**TRY IT:**
Give back each line of the material that contains the word "push".
***** AVAILABLE RECORDS *****
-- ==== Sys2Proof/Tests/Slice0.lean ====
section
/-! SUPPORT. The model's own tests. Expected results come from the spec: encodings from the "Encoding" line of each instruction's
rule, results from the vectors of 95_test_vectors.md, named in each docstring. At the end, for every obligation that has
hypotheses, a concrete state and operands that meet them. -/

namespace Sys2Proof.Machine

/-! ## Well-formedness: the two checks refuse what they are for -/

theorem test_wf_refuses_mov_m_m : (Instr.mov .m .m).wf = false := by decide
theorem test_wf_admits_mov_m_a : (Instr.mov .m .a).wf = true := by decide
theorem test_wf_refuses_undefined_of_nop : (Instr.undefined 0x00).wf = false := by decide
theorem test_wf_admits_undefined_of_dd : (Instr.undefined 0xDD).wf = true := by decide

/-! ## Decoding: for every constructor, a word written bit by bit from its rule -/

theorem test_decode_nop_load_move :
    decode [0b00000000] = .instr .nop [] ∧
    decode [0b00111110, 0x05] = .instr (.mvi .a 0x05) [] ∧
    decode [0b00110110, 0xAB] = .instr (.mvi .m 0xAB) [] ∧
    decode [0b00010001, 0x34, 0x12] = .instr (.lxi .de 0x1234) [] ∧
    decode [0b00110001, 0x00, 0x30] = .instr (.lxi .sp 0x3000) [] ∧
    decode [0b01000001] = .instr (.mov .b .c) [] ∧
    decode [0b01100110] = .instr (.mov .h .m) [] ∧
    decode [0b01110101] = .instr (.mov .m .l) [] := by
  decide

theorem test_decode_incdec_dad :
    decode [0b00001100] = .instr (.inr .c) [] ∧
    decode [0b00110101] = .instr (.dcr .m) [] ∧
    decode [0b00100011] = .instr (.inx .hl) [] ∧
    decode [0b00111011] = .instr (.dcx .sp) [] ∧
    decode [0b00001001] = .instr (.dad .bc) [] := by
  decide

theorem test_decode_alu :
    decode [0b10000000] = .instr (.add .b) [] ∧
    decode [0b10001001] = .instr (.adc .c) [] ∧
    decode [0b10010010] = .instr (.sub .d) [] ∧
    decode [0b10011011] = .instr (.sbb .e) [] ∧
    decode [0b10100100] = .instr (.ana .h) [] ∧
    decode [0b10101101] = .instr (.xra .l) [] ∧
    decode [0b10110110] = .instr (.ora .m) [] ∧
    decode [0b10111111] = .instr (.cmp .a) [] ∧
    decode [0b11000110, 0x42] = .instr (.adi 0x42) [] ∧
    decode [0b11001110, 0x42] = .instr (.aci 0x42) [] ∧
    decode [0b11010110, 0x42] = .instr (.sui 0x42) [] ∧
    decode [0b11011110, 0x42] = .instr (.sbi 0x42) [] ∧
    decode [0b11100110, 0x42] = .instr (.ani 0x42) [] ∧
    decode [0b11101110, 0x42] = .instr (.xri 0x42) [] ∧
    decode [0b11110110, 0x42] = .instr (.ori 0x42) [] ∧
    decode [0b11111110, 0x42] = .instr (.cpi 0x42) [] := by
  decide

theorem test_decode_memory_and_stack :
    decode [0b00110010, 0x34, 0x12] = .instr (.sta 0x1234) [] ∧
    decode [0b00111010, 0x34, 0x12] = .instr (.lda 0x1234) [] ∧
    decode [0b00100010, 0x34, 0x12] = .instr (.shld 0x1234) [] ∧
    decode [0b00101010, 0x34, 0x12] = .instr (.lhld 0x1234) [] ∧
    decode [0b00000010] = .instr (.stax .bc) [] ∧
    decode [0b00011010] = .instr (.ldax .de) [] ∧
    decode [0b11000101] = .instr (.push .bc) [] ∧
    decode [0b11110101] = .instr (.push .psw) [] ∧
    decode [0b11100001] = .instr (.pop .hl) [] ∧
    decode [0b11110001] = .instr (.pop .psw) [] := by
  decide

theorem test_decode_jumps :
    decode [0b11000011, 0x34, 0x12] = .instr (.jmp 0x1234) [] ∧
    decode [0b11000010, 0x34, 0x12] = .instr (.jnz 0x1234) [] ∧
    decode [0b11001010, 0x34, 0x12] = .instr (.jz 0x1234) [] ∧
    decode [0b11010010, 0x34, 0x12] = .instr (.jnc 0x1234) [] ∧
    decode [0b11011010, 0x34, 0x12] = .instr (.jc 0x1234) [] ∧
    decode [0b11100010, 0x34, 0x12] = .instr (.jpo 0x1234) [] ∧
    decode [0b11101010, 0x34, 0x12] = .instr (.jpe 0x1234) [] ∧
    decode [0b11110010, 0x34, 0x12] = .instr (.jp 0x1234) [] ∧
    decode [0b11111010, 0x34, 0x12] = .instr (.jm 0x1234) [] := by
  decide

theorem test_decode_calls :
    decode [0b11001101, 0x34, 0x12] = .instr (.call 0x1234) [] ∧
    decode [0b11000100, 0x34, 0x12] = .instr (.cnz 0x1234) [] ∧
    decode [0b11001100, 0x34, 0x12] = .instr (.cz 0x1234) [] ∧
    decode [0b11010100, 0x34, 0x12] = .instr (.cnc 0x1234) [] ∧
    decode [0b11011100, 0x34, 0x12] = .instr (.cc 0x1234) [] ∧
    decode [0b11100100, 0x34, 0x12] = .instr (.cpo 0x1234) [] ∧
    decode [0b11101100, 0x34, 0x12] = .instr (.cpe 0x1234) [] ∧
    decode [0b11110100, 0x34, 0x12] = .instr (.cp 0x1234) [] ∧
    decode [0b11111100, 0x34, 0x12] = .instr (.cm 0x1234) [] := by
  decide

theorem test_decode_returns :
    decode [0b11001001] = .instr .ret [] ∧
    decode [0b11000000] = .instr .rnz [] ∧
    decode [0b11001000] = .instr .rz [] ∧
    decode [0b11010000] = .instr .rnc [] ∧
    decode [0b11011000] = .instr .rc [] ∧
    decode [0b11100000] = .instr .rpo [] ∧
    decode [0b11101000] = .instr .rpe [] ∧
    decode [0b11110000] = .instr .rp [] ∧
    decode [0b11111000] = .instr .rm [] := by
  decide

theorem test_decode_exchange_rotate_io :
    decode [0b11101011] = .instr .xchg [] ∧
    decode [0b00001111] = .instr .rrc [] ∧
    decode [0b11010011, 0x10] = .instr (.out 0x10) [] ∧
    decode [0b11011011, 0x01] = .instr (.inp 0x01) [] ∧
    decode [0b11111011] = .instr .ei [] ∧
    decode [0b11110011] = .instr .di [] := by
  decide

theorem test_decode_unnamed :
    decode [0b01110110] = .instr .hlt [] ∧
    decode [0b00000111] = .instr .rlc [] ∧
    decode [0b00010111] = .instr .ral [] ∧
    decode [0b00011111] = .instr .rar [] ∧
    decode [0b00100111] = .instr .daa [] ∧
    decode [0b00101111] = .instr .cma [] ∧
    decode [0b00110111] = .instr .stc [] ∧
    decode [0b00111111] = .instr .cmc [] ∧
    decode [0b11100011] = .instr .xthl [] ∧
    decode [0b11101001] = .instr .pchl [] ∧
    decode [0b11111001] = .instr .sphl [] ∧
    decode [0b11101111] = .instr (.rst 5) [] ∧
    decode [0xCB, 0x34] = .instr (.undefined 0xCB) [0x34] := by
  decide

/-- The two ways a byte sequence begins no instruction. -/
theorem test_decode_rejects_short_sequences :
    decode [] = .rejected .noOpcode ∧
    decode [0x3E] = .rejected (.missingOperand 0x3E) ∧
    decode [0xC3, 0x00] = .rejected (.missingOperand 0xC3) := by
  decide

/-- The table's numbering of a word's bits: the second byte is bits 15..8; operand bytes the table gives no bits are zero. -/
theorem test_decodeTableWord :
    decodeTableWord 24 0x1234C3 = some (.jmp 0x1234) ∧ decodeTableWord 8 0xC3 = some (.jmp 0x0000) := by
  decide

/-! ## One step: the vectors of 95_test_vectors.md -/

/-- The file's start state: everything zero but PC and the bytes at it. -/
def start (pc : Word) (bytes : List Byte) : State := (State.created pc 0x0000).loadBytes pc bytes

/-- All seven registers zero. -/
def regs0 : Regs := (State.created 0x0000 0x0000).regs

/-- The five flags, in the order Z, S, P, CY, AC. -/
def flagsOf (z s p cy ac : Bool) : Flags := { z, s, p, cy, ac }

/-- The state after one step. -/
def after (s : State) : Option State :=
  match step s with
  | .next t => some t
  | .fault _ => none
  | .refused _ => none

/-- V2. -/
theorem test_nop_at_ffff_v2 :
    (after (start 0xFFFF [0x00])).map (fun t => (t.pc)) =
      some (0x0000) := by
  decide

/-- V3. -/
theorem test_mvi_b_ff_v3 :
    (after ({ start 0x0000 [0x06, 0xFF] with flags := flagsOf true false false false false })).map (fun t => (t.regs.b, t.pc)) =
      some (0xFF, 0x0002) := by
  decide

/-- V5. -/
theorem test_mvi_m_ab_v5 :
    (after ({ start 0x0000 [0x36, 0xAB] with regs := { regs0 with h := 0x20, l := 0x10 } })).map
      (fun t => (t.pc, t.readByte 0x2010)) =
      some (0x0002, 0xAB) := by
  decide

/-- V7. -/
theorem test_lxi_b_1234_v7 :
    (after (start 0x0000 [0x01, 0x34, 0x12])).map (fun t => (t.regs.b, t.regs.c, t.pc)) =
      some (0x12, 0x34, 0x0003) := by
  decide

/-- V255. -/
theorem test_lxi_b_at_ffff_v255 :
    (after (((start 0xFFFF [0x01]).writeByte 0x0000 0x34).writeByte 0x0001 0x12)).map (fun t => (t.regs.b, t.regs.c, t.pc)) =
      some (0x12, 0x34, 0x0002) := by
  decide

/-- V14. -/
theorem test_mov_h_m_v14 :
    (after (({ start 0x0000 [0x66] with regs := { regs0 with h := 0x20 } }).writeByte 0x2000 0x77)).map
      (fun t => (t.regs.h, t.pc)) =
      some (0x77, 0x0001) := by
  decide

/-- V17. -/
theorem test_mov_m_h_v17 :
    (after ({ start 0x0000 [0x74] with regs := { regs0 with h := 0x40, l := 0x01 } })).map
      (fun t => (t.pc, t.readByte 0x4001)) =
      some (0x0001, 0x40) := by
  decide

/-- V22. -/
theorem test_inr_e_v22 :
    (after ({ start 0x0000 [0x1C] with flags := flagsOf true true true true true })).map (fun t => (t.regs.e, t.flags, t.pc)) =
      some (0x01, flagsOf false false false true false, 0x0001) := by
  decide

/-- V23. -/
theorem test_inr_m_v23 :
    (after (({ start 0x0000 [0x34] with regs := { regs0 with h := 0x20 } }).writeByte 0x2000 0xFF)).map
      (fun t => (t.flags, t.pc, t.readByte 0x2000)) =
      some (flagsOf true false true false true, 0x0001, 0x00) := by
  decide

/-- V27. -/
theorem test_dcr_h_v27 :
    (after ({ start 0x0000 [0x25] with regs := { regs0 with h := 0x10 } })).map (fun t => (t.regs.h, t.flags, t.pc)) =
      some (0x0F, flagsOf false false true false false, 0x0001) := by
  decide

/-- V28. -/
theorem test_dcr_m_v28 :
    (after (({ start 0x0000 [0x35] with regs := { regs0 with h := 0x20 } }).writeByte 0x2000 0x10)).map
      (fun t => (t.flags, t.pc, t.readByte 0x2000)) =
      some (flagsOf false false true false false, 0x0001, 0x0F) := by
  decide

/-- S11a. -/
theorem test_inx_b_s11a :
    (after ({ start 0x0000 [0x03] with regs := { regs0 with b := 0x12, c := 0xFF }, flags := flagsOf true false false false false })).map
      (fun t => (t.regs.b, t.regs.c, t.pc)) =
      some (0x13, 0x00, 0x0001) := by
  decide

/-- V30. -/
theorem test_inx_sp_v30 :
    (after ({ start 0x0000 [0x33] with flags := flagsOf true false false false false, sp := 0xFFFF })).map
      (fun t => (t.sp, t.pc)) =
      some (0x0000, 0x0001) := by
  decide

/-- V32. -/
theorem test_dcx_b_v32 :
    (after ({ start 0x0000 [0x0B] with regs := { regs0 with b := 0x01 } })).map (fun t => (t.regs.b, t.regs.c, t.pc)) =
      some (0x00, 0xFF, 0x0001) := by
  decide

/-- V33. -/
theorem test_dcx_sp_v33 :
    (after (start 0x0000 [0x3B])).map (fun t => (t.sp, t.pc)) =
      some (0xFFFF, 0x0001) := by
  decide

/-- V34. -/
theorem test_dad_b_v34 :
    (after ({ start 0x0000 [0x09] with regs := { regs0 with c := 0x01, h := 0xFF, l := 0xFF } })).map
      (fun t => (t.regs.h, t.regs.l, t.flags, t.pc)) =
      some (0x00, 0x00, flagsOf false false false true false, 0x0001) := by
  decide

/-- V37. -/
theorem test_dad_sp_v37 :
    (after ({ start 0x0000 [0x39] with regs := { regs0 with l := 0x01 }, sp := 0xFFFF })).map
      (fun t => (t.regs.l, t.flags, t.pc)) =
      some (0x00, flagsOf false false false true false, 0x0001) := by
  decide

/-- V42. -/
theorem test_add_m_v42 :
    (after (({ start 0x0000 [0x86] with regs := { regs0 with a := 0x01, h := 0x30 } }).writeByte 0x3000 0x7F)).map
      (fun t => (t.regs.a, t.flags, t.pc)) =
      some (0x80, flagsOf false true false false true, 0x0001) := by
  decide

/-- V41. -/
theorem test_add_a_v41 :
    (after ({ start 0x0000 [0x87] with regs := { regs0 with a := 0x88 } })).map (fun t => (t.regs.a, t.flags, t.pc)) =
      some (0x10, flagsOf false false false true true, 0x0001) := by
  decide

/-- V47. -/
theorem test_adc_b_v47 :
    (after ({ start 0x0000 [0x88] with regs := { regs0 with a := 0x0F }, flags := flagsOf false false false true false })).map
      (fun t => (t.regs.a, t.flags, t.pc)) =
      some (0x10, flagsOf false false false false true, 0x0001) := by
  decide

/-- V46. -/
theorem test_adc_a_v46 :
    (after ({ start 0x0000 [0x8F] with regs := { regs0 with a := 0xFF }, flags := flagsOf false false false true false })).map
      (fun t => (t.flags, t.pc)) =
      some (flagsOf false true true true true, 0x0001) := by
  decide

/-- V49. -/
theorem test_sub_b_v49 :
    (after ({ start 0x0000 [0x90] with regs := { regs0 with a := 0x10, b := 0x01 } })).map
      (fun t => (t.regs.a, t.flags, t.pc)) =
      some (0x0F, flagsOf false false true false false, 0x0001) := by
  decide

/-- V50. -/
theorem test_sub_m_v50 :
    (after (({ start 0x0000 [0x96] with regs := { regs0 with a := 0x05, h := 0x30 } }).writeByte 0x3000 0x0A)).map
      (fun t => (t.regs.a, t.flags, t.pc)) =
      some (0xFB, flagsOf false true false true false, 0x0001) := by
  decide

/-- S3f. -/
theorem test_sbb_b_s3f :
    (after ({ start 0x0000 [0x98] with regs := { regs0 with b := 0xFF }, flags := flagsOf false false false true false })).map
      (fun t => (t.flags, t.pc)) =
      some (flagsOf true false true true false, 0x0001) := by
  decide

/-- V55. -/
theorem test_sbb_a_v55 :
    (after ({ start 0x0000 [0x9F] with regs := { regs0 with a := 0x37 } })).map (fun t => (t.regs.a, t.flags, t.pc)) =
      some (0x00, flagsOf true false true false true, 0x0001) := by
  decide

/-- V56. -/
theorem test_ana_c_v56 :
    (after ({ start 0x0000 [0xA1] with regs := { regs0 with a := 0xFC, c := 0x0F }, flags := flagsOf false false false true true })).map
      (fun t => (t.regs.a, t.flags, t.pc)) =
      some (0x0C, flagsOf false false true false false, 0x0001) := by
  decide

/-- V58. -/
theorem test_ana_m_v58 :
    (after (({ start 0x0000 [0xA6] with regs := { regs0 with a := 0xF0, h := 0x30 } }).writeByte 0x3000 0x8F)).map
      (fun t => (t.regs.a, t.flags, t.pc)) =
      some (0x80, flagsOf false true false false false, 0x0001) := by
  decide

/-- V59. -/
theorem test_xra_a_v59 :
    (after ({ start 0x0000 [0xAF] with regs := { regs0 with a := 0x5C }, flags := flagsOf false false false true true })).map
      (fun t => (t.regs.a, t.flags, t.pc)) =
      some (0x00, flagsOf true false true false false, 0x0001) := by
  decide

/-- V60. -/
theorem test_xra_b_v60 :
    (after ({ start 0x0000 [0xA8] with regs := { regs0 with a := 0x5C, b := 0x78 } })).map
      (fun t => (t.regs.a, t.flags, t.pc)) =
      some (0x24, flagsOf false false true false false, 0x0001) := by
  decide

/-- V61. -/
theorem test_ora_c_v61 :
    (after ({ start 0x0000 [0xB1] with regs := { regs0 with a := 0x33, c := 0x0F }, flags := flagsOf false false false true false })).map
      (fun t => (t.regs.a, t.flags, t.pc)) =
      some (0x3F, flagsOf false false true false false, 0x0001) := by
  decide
*****
***** AVAILABLE RECORDS *****
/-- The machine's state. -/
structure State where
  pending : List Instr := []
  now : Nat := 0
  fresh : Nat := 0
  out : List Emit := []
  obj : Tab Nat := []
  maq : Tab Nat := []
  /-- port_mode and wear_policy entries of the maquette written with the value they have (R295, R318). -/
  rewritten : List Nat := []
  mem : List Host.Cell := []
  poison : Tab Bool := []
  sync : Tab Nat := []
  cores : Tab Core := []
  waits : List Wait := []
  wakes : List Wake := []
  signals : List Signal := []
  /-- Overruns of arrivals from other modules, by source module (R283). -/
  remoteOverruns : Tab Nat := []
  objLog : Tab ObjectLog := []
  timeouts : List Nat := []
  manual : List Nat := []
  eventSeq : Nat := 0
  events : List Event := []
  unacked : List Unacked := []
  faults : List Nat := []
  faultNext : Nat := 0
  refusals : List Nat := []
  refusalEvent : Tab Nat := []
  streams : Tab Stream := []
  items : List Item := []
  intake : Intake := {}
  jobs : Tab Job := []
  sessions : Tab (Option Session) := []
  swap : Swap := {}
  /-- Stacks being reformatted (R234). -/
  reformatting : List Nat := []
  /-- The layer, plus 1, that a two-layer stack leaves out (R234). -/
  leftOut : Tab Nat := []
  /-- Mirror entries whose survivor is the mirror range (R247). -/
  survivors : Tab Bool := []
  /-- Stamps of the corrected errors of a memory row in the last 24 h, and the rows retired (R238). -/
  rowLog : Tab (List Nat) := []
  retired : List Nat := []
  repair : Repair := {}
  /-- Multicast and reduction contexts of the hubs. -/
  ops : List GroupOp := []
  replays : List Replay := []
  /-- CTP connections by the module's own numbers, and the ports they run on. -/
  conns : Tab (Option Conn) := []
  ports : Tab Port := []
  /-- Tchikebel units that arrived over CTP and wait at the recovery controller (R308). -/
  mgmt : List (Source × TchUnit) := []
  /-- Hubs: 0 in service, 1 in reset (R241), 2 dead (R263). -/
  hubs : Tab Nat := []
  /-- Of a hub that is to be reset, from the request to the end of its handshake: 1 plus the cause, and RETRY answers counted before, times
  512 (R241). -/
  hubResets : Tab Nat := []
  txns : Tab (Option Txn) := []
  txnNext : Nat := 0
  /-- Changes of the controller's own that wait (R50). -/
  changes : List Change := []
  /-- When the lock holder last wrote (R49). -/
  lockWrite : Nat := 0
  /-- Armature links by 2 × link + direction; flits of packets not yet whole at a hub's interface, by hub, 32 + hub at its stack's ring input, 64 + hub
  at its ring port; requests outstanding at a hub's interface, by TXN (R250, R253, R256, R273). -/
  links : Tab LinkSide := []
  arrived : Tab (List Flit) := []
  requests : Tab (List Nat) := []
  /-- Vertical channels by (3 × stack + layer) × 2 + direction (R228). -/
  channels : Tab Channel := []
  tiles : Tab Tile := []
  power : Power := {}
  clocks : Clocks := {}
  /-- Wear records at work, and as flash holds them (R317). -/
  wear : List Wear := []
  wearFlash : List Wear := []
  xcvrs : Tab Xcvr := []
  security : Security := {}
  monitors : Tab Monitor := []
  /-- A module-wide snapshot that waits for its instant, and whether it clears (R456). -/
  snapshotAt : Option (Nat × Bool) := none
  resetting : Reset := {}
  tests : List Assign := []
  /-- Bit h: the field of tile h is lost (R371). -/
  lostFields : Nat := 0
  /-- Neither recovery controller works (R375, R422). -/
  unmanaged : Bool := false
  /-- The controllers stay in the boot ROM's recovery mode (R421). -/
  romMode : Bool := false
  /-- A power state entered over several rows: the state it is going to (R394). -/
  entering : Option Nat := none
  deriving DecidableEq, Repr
*****
**ANSWER SECTION:**
    decode [0b11000101] = .instr (.push .bc) [] ∧
    decode [0b11110101] = .instr (.push .psw) [] ∧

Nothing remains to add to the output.